How to complete this task →
How many lines of the data contain the word "covers"? Give only that number.
━━━ Records to use ━━━
-- ==== Sys2Proof/Proofs/DumpOpenings.lean ====
section
/-! SUPPORT. The first work of a dump, and the triggers (R4 to R6, R109, R119, R126). -/
namespace Sys2Proof.Machine

/-! ### The first work of a dump (R109, R119, R126) -/

theorem State.Sound.startCopy {s : State} (h : s.Sound) (d : Dom) (j : Journal) (c : Copy) (hu : s.startUp = .finished)
    (hc : j.copier = some c) (hn : c.dump < s.directory.nextNumber) (hle : c.copied ≤ c.count)
    (hf : ∀ x, s.sect c.dump c.kind.index = some x → x.fills (64 * c.count)) : (s.setJournal d j).Sound :=
  ⟨h.filed.of_still rfl (fun e => by simp) rfl, h.law.startCopy d j c hu hc hn hle hf⟩

theorem State.Sound.askLatches {s : State} (h : s.Sound) (ks : List PageKey) (hu : s.startUp = .finished)
    (hk : ∀ k, ks.head? = some k → k.dump < s.directory.nextNumber ∧ ∀ x, s.sect k.dump 0 = some x → x.fills 4096) :
    (s.askPages .directory ks).Sound :=
  ⟨h.filed.of_still rfl (fun _ => rfl) rfl, h.law.askLatches ks hu hk⟩

/-- The header page, the pre-copy of at most 2,048 records and the latch snapshot of a dump whose first two sections stand
open. -/
theorem State.Sound.startDumpWork {s : State} (h : s.Sound) (d : Dom) {n : Num} (now : Time) (hu : s.startUp = .finished)
    (hn : n < s.directory.nextNumber) (h0 : ∀ x, s.sect n 0 = some x → x.fills 4096)
    (h1 : ∀ x, s.sect n 1 = some x → x.fills 131072) : (s.startDumpWork d n now).Sound := by
  have hcount : min (s.journal d).ring.length Config.preMax ≤ 2048 := Nat.min_le_right _ _
  unfold State.startDumpWork
  dsimp only
  have hask := h.moves (.askPages s .directory [dumpHeaderKey n] hu fun ⟨_, k, hk, hne, _⟩ => by
    cases hk
    exact hne rfl)
  have hpre := hask.startCopy d ((s.journal d).startPre n s.partTime) _ hu rfl hn (Nat.zero_le _) fun x hx => by
    obtain ⟨k1, k2, k3, k4⟩ := h1 x hx
    exact ⟨k1, k2, k3, le_trans (by show 64 * min (s.journal d).ring.length Config.preMax ≤ 131072; omega) k4⟩
  refine State.Sound.askLatches ((hpre.moves (.askPages _ (.copier d) [headerKey n 1] hu (Holder.not_forLatches (fun h => by cases h)))).moves
    (.leaves (State.setWork_leaves _ _ _))) _ hu fun k hk => ?_
  cases hk
  exact ⟨hn, h0⟩

/-! ### Openings (R4, R5, R126) -/

theorem State.openingFailure_number {s : State} {d : Dom} (h : s.openingFailure d = none) :
    s.directory.nextNumber ≠ 0xFFFFFFFF := by
  unfold State.openingFailure at h
  split at h
  · cases h
  · split at h
    · cases h
    · next hn => exact hn

/-- A dump opened for a domain that names it. -/
theorem State.Sound.openDump {s : State} (h : s.Sound) (hu : s.startUp = .finished)
    (hn : s.directory.nextNumber ≠ 0xFFFFFFFF) (d : Dom) (x : Domain) (hx : x.openDump = some s.directory.nextNumber)
    (t : TriggerEntry) : ((s.setDomain d x).openDump d t).Sound := by
  have hadd : (s.added d x t).Sound := ⟨h.filed.added hu hn d x hx t, h.law.added hu hn d x t⟩
  have hnew := State.added_dump_new h.filed d x t
  have hlt : s.directory.nextNumber < (s.added d x t).directory.nextNumber :=
    hadd.filed.next _ (State.mem_of_dump hnew).1
  have hsect (i : Nat) := State.sect_of_dump hnew i
  have hwork := hadd.startDumpWork d (n := s.directory.nextNumber) t.time hu hlt
    (fun y hy => by rw [hsect, State.newEntry_sections] at hy; cases hy; exact ⟨(fun h => by cases h), (fun h => by cases h), (fun h => by cases h), le_rfl⟩)
    (fun y hy => by rw [hsect, State.newEntry_sections] at hy; cases hy; exact ⟨(fun h => by cases h), (fun h => by cases h), (fun h => by cases h), le_rfl⟩)
  unfold State.openDump
  exact (hwork.moves (.setAdmission _ d _)).moves (State.pass_moves _ d)

theorem State.recordTrigger_moves (s : State) (d : Dom) (c : TriggerCause) (o : Option (BitVec 32)) (n : Num) :
    s.Moves (s.recordTrigger d c o n) := s.appendDevice_moves d _ _ _

theorem State.triggerStarts_moves (s : State) (d : Dom) (c : TriggerCause) (o : Option (BitVec 32)) :
    s.Moves (s.triggerStarts d c o) := by
  have m := (State.Moves.setDomain s d
    { s.domain d with state := .triggered, heartbeatTimer := none, triggerTime := some s.partTime } rfl).trans
    (State.recordTrigger_moves _ d c o 0)
  exact m.trans (.leaves rfl)

theorem State.openingFails_moves (s : State) (d : Dom) (c : TriggerCause) (w : FailureCause)
    (ho : (s.domain d).openDump = none) : s.Moves (s.openingFails d c w) := by
  have m := (State.Moves.setDomain s d { (s.domain d).withoutDump with state := .settled } (by rw [ho]; rfl)).trans
    (State.appendDevice_moves _ d 0xF4 3 (le 1 c.code ++ le 1 w.code))
  exact m.trans (State.notice_moves _ _ _ _)

theorem State.Sound.openingSucceeds {s : State} (h : s.Sound) (hu : s.startUp = .finished) {d : Dom}
    (hf : s.openingFailure d = none) (c : TriggerCause) (o : Option (BitVec 32)) : (s.openingSucceeds d c o).Sound := by
  unfold State.openingSucceeds
  dsimp only
  refine (((h.openDump hu (State.openingFailure_number hf) d _ (by rfl) _).moves (.setDomain _ d _ ?_)).moves
    (State.notice_moves _ _ _ _)).moves (State.replan_moves _ _)
  rfl

/-- A trigger that starts a dump, where no dump is open for its domain and start-up has ended. -/
theorem State.Sound.startDump {s : State} (h : s.Sound) (hu : s.startUp = .finished) {d : Dom}
    (ho : (s.domain d).openDump = none) (c : TriggerCause) (o : Option (BitVec 32)) : (s.startDump d c o).1.Sound := by
  have m := s.triggerStarts_moves d c o
  unfold State.startDump
  dsimp only
  split
  · exact (h.moves m).moves (State.openingFails_moves _ d c _ (by
      rw [State.triggerStarts_domain_self]
      exact ho))
  · next hf => exact (h.moves m).openingSucceeds (m.startUp.trans hu) hf c o

/-! ### Triggers (R6, R8) -/

theorem State.appendTrigger_moves (s : State) (d : Dom) (c : TriggerCause) (o : Option (BitVec 32)) :
    s.Moves (s.appendTrigger d c o).1 := by
  unfold State.appendTrigger
  split
  · split
    · refine State.Moves.trans ?_ (State.recordTrigger_moves _ d c o _)
      exact .updEntry s _ _ fun _ => ⟨rfl, rfl, rfl, rfl⟩
    · exact .setDomain s d _ rfl
  · exact .setDomain s d _ rfl

theorem State.Sound.takeTrigger {s : State} (h : s.Sound) (hd : s.DomainLaw) (d : Dom) (c : TriggerCause)
    (o : Option (BitVec 32)) : (s.takeTrigger d c o).1.Sound := by
  have hu (hs : (s.domain d).state ≠ .disarmed) : s.startUp = .finished := by
    by_contra hu
    exact hs (hd.starting hu d)
  unfold State.takeTrigger
  split
  · next hs => exact h.startDump (hu (by simp [hs])) (hd.openDump_none (by simp [Domain.busy, hs])) c o
  · next hs =>
    split
    · exact h.startDump (hu (by simp [hs])) (hd.openDump_none (by simp [Domain.busy, hs])) c o
    · exact h.moves (.setDomain s d _ rfl)
  · exact h.moves (s.appendTrigger_moves d c o)
  · exact h.moves (s.appendTrigger_moves d c o)
  · exact h.moves (.setDomain s d _ rfl)
  · exact h.moves (.setDomain s d _ rfl)

end Sys2Proof.Machine
end

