/-- `n` bytes read as one little-endian number (R5). -/
def Mem.num (m : Mem) (a n : Nat) : Nat := ofBytes (m.read a n)

/-! ### Physical addresses (R263) -/

/-- Device memory: 768 GiB. -/
def deviceBytes : Nat := 768 * 2 ^ 30

/-- The kind of a physical address: 0 device, 1 slow tier, 2 pod. -/
def paKind (pa : Nat) : Nat := pa / 2 ^ 52 % 16

/-- An address that its kind has: the bits that R263 makes zero are zero, and the offset lies below the limit. -/
def paValid (pa : Nat) : Bool :=
  pa < 2 ^ 56 &&
  match paKind pa with
  | 0 => pa % 2 ^ 52 < deviceBytes
  | 1 => pa % 2 ^ 52 < 2 ^ 42
  | 2 => pa % 2 ^ 42 < deviceBytes
  | _ => false

/-- The package of a pod address. -/
def paPkg (pa : Nat) : Nat := pa / 2 ^ 42 % 1024

/-- PKGID as the package reads it (R14). -/
def State.pkgid (s : State) : Nat := if s.podcfg.getLsbD 16 then (s.podcfg.extractLsb' 0 10).toNat else 0

/-! ### Views of the state -/

/-- Context `n`. -/
def State.ctx (s : State) (n : Nat) : Ctx := vget s.ctxs n

/-- The state with context `n` replaced. -/
def State.setCtx (s : State) (n : Nat) (c : Ctx) : State := { s with ctxs := vset s.ctxs n c }

/-- The context of the thread at turn. -/
def State.tctx (s : State) : Ctx := s.ctx s.thr.id.ctx

/-! ### Windows and walks -/

/-- Bytes `lo` to `hi - 1` lie inside one valid window, writable if `w` is asked for (R262, R265). -/
def Ctx.covers (c : Ctx) (w : Bool) (lo hi : Nat) : Bool :=
  c.wins.toArray.any fun x => x.valid && (x.w || !w) && x.base * 65536 ≤ lo && hi ≤ x.last * 65536

/-- A level of a walk (R264): the lowest VA bit that it resolves, its index width, whether a leaf is allowed, and the size of
the table that a table entry names (0 where a table entry is not allowed). -/
structure Level where
  shift : Nat
  bits : Nat
  leaf : Bool
  next : Nat
  deriving DecidableEq, Repr

/-- The data walk (R264). -/
def dataLevels : List Level :=
  [⟨48, 8, false, 4096⟩, ⟨39, 9, false, 4096⟩, ⟨30, 9, true, 4096⟩, ⟨21, 9, true, 256⟩, ⟨16, 5, true, 0⟩]

/-- The code walk (R264). -/
def codeLevels : List Level := [⟨39, 9, false, 4096⟩, ⟨30, 9, true, 4096⟩, ⟨21, 9, true, 0⟩]

/-- The faults of R265: no valid translation (DATA_PAGE), or not accessible (DATA_ACCESS). A fetch reports both as CODE_PAGE. -/
inductive WalkFault where
  | page | access
  deriving DecidableEq, Repr

/-- A walk from `table` (R264, R265): the physical address, or the fault. -/
def walk (m : Mem) (c : Ctx) (code sup write : Bool) (va : Nat) : List Level → Nat → Except WalkFault Nat
  | [], _ => .error .page
  | l :: rest, table =>
    let at_ := table + 8 * (va / 2 ^ l.shift % 2 ^ l.bits)
    if !c.covers false at_ (at_ + 8) then .error .page else
    let e := m.num at_ 8
    let addr := e / 256 % 2 ^ 48 * 256
    let leaf := e.testBit 1
    let size := if leaf then 2 ^ l.shift else l.next
    if !e.testBit 0 || e / 2 ^ 56 != 0 || e / 16 % 16 != 0 || (leaf && !l.leaf) || size = 0 || addr % size != 0 || !paValid addr
    then .error .page
    else if code && e.testBit 2 then .error .access
    else if !leaf then walk m c code sup write va rest addr
    else if !c.covers false addr (addr + size) then .error .access
    else if (write && !(e.testBit 2 && c.covers true addr (addr + size))) || (!sup && e.testBit 3) then .error .access
    else .ok (addr + va % size)

/-- Cause codes of R364. -/
def cILLEGAL : Nat := 0x01
def cMISALIGNED : Nat := 0x02
def cDATA_PAGE : Nat := 0x03
def cDATA_ACCESS : Nat := 0x04
def cCODE_PAGE : Nat := 0x05
def cTILE_FILL : Nat := 0x06
def cTILE_FORMAT : Nat := 0x07
def cTILE_EMPTY : Nat := 0x08
def cVEC_EMPTY : Nat := 0x09
def cHANDLE : Nat := 0x0A
def cMAILBOX : Nat := 0x0B
def cXSERIAL : Nat := 0x0C
def cTRAP : Nat := 0x0D
def cBREAK : Nat := 0x0E
def cPROTECT : Nat := 0x0F
def cUNCORRECTABLE : Nat := 0x10
def cCHECK : Nat := 0x11
def cREMOTE : Nat := 0x12
def cWATCHDOG : Nat := 0x13
def cLIMIT : Nat := 0x14
def cPREEMPT : Nat := 0x15

/-- The memory that a translation of a TLB may come from (R266): any that has stood since the last invalidation of the address; which one
is left free (log entry 23). It is numbered from the oldest, `seen`, up. -/
def Ctx.tlbMem (c : Ctx) (cycle va : Nat) : Nat × Mem :=
  match c.stale with
  | [] => (0, c.seen)
  | l =>
    let i := Config.staleFrom cycle va % (l.length + 1)
    (l.length - i, l.getD i c.seen)

/-- The translations of an address from the memory of a number have been invalidated (R266, R270). -/
def Ctx.dropped (c : Ctx) (code : Bool) (va k : Nat) : Bool :=
  c.gone.any fun (co, lo, hi, n) => co == code && lo ≤ va && va < hi && k ≤ n

/-- A translation (R265, R266): the walk of the tables as they stand, or a valid translation that a TLB still holds from before they
changed. -/
def Ctx.translate (c : Ctx) (m : Mem) (cycle : Nat) (code sup write : Bool) (va : Nat) (ls : List Level) (root : Nat) :
    Except WalkFault Nat :=
  let new := walk m c code sup write va ls root
  let old := c.tlbMem cycle va
  if c.dropped code va old.1 then new else
  match walk old.2 c code sup write va ls root, new with
  | .error .page, _ => new
  | .error .access, .error .access => new
  | .error .access, _ => if Config.staleTlb cycle va then .error .access else new
  | .ok a, .ok b => if a ≠ b ∧ Config.staleTlb cycle va then .ok a else .ok b
  | .ok a, .error e => if Config.staleTlb cycle va then .ok a else .error e

/-- The data-space translation of one address for an access (R118 orders 2 and 3, R265): its physical address or the cause. -/
def State.xlate (s : State) (ctx : Nat) (sup write : Bool) (va : Nat) : Except Nat Nat :=
  let c := s.ctx ctx
  if 2 ^ 56 ≤ va then .error cDATA_PAGE else
  match c.translate s.mem s.cycle false sup write va dataLevels c.droot.toNat with
  | .ok pa => .ok pa
  | .error .page => .error cDATA_PAGE
  | .error .access => .error cDATA_ACCESS

/-- The code-space translation of one address (R265). -/
def State.xlateCode (s : State) (ctx : Nat) (sup : Bool) (va : Nat) : Option Nat :=
  let c := s.ctx ctx
  match c.translate s.mem s.cycle true sup false va codeLevels c.croot.toNat with
  | .ok pa => some pa
  | .error _ => none

/-! ### Check values (R9, R381) -/

/-- One step of CRC-16/T10-DIF: a bit shifted in, polynomial 0x8BB7. -/
def crc16Bit (r : BitVec 16) (b : Bool) : BitVec 16 :=
  if r.msb == b then r <<< 1 else (r <<< 1) ^^^ 0x8BB7

/-- CRC-16/T10-DIF of bytes: most significant bit first, initial value 0, no reflection, no final XOR. -/
def crc16 (bs : List Byte) : BitVec 16 :=
  bs.foldl (fun r b => (List.range 8).foldl (fun r i => crc16Bit r (b.getLsbD (7 - i))) r) 0

/-- A sector's check value fails: what is stored is not that of its bytes. -/
def Damage.fails (d : Damage) (k : Nat) : Bool := d.check.any fun x => x.1 == k && x.2 != 0

/-- The check value stored with sector `k`. -/
def State.checkValue (s : State) (k : Nat) : BitVec 16 :=
  crc16 (s.mem.read (64 * k) 64) ^^^ ((s.damage.check.find? fun x => x.1 == k && x.2 != 0).map Prod.snd).getD 0

/-! ### Orders 4 to 6 of R118 -/

/-- A usable port toward the pod (R384). -/
def Port.usable (p : Port) : Bool := p.state == .up || p.state == .degraded

/-- TMO in core cycles (R386; 1,700 core cycles in a microsecond, R18). -/
def State.tmo (s : State) : Nat :=
  let t := (s.podcfg.extractLsb' 48 16).toNat
  1700 * (if t = 0 then 1000 else t)

/-- A request of the pod or the host finds no usable port; a package that the pod does not hold is served in the same way (R385, R390). -/
def State.noPort (s : State) (pa : Nat) : Bool :=
  !s.lent &&
  match paKind pa with
  | 1 => !s.turward.usable
  | 2 => !s.ports.toArray.any Port.usable || !s.podWins.any fun w => w.pkg = paPkg pa
  | _ => false

/-- The target package holds a valid window over the line for a context joined to the requester's (R387). -/
def State.podWindow (s : State) (ptid : Nat) (write : Bool) (pa : Nat) : Bool :=
  s.podWins.any fun w => w.pkg = paPkg pa && w.ptid = ptid && (w.w || !write) && w.base ≤ pa && pa < w.last

/-- A pod access that fails at once (R387): on its first condition, or, where a port is found, on its third. -/
def State.podRefused (s : State) (ctx : Nat) (write : Bool) (pa : Nat) : Bool :=
  let p := (s.ctx ctx).ptid
  paKind pa = 2 && (!s.podcfg.getLsbD 16 || paPkg pa = s.pkgid || p = 0 || (!s.lent && !s.noPort pa && !s.podWindow p write pa))

/-- The first of orders 4 to 6 of R118 that an access to the sector of `pa` meets. The target of a pod access decides first (R387);
a store never faults CHECK (R381). -/
def State.dataErr (s : State) (ctx : Nat) (read write : Bool) (pa : Nat) : Option Nat :=
  if s.podRefused ctx write pa || s.noPort pa then some cREMOTE
  else if read && s.damage.fails (pa / 64) then some cCHECK
  else if read && s.damage.uncorr.contains (pa / 64) then some cUNCORRECTABLE
  else none

/-! ### Reading and writing physical memory -/

/-- Sectors that a run of bytes covers whole receive a fresh check value (R381). -/
def Damage.clear (d : Damage) (pa n : Nat) : Damage :=
  let keep := fun k => !(pa ≤ k * 64 && k * 64 + 64 ≤ pa + n)
  { d with check := d.check.filter fun x => keep x.1, uncorr := d.uncorr.filter keep }

/-- Sectors that the runs of one write (address and length) cover whole together receive a fresh check value (R381). -/
def Damage.clearRuns (d : Damage) (runs : List (Nat × Nat)) : Damage :=
  let keep := fun k => !((List.range 64).all fun i => runs.any fun (a, n) => a ≤ k * 64 + i && k * 64 + i < a + n)
  { d with check := d.check.filter fun x => keep x.1, uncorr := d.uncorr.filter keep }

/-- A write of a unit that reaches L2 (R241): a line that an L1 held dirty is brought together there, and a reservation of its bytes
is lost (R9). -/
def Coherence.written (c : Coherence) (pa n : Nat) : Coherence :=
  { c with l1 := c.l1.filter fun x => !(pa / 64 ≤ x.line && x.line * 64 < pa + n),
           watch := c.watch.filter fun w => !(pa < w.pa + w.n && w.pa < pa + n) }

/-- A write of physical memory by a unit of the package. -/
def State.storePA (s : State) (pa : Nat) (bs : List Byte) : State :=
  { s with mem := s.mem.write pa bs, damage := s.damage.clear pa bs.length, coh := s.coh.written pa bs.length }

/-- The line of an address as L2 holds it: what an L1 has not written to it stands below the coherent image (R242). -/
def State.lineBelow (s : State) (line : Nat) : BitVec 512 :=
  match s.coh.l1.find? fun x => x.line == line with
  | some x => x.below
  | none => BitVec.ofNat 512 (s.mem.num (line * 64) 64)

/-- A TLB may hold the translations of a context's tables as they stand in memory `m`, before writes that may change them (R266). -/
def State.keepImage (s : State) (n : Nat) (m : Mem) : State :=
  if (s.ctx n).state == .free then s else s.setCtx n { s.ctx n with stale := m :: (s.ctx n).stale }

/-- The same before a write of the host, or of a thread of the context (R266; log entry 23). -/
def State.keepTables (s : State) (n : Nat) : State := s.keepImage n s.mem

/-- A scalar store, which lies inside one line and leaves it dirty in the core's L1 (R241). -/
def State.storeL1 (s : State) (pa : Nat) (bs : List Byte) : State :=
  let d : DirtyLine := ⟨pa / 64, s.lineBelow (pa / 64)⟩
  let s := s.storePA pa bs
  { s with coh := { s.coh with l1 := s.coh.l1 ++ [d] } }

/-- An 8-byte write of physical memory. -/
def State.storePA8 (s : State) (pa : Nat) (v : Word) : State := s.storePA pa (toBytes 8 v.toNat)

/-- An 8-byte read of physical memory. -/
def State.loadPA8 (s : State) (pa : Nat) : Word := BitVec.ofNat 64 (s.mem.num pa 8)

/-! ### Accesses of the dispatcher and the other units, through a context's data tables (R281, R333) -/

/-- A read of `n` bytes inside one line, at `.s`: supervisor rights, orders 2 to 6 of R118. -/
def State.devRead (s : State) (ctx : Nat) (va n : Nat) : Except Nat (List Byte) :=
  match s.xlate ctx true false va with
  | .error e => .error e
  | .ok pa =>
    match s.dataErr ctx true false pa with
    | some e => .error e
    | none => .ok (s.mem.read pa n)

/-- An 8-byte read. -/
def State.devRead8 (s : State) (ctx : Nat) (va : Nat) : Except Nat Word :=
  match s.devRead ctx va 8 with
  | .error e => .error e
  | .ok l => .ok (BitVec.ofNat 64 (ofBytes l))

/-- A write of a run of bytes inside one line. -/
def State.devWrite (s : State) (ctx : Nat) (va : Nat) (bs : List Byte) : Except Nat State :=
  match s.xlate ctx true true va with
  | .error e => .error e
  | .ok pa =>
    match s.dataErr ctx false true pa with
    | some e => .error e
    | none => .ok (s.storePA pa bs)

/-- An 8-byte write. -/
def State.devWrite8 (s : State) (ctx : Nat) (va : Nat) (v : Word) : Except Nat State :=
  s.devWrite ctx va (toBytes 8 v.toNat)

/-- An atomic update of an 8-byte word. -/
def State.devUpdate8 (s : State) (ctx : Nat) (va : Nat) (f : Word → Word) : Except Nat State :=
  match s.devRead8 ctx va with
  | .error e => .error e
  | .ok w => s.devWrite8 ctx va (f w)

/-- A run of bytes cut at line boundaries, in ascending order: addresses and lengths. -/
def pieces (va n : Nat) : List (Nat × Nat) :=
  if n = 0 then [] else
  (List.range ((va + n - 1) / 64 - va / 64 + 1)).map fun i =>
    let lo := max va ((va / 64 + i) * 64)
    (lo, min (va + n) ((va / 64 + i + 1) * 64) - lo)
━━━
Written answer →
5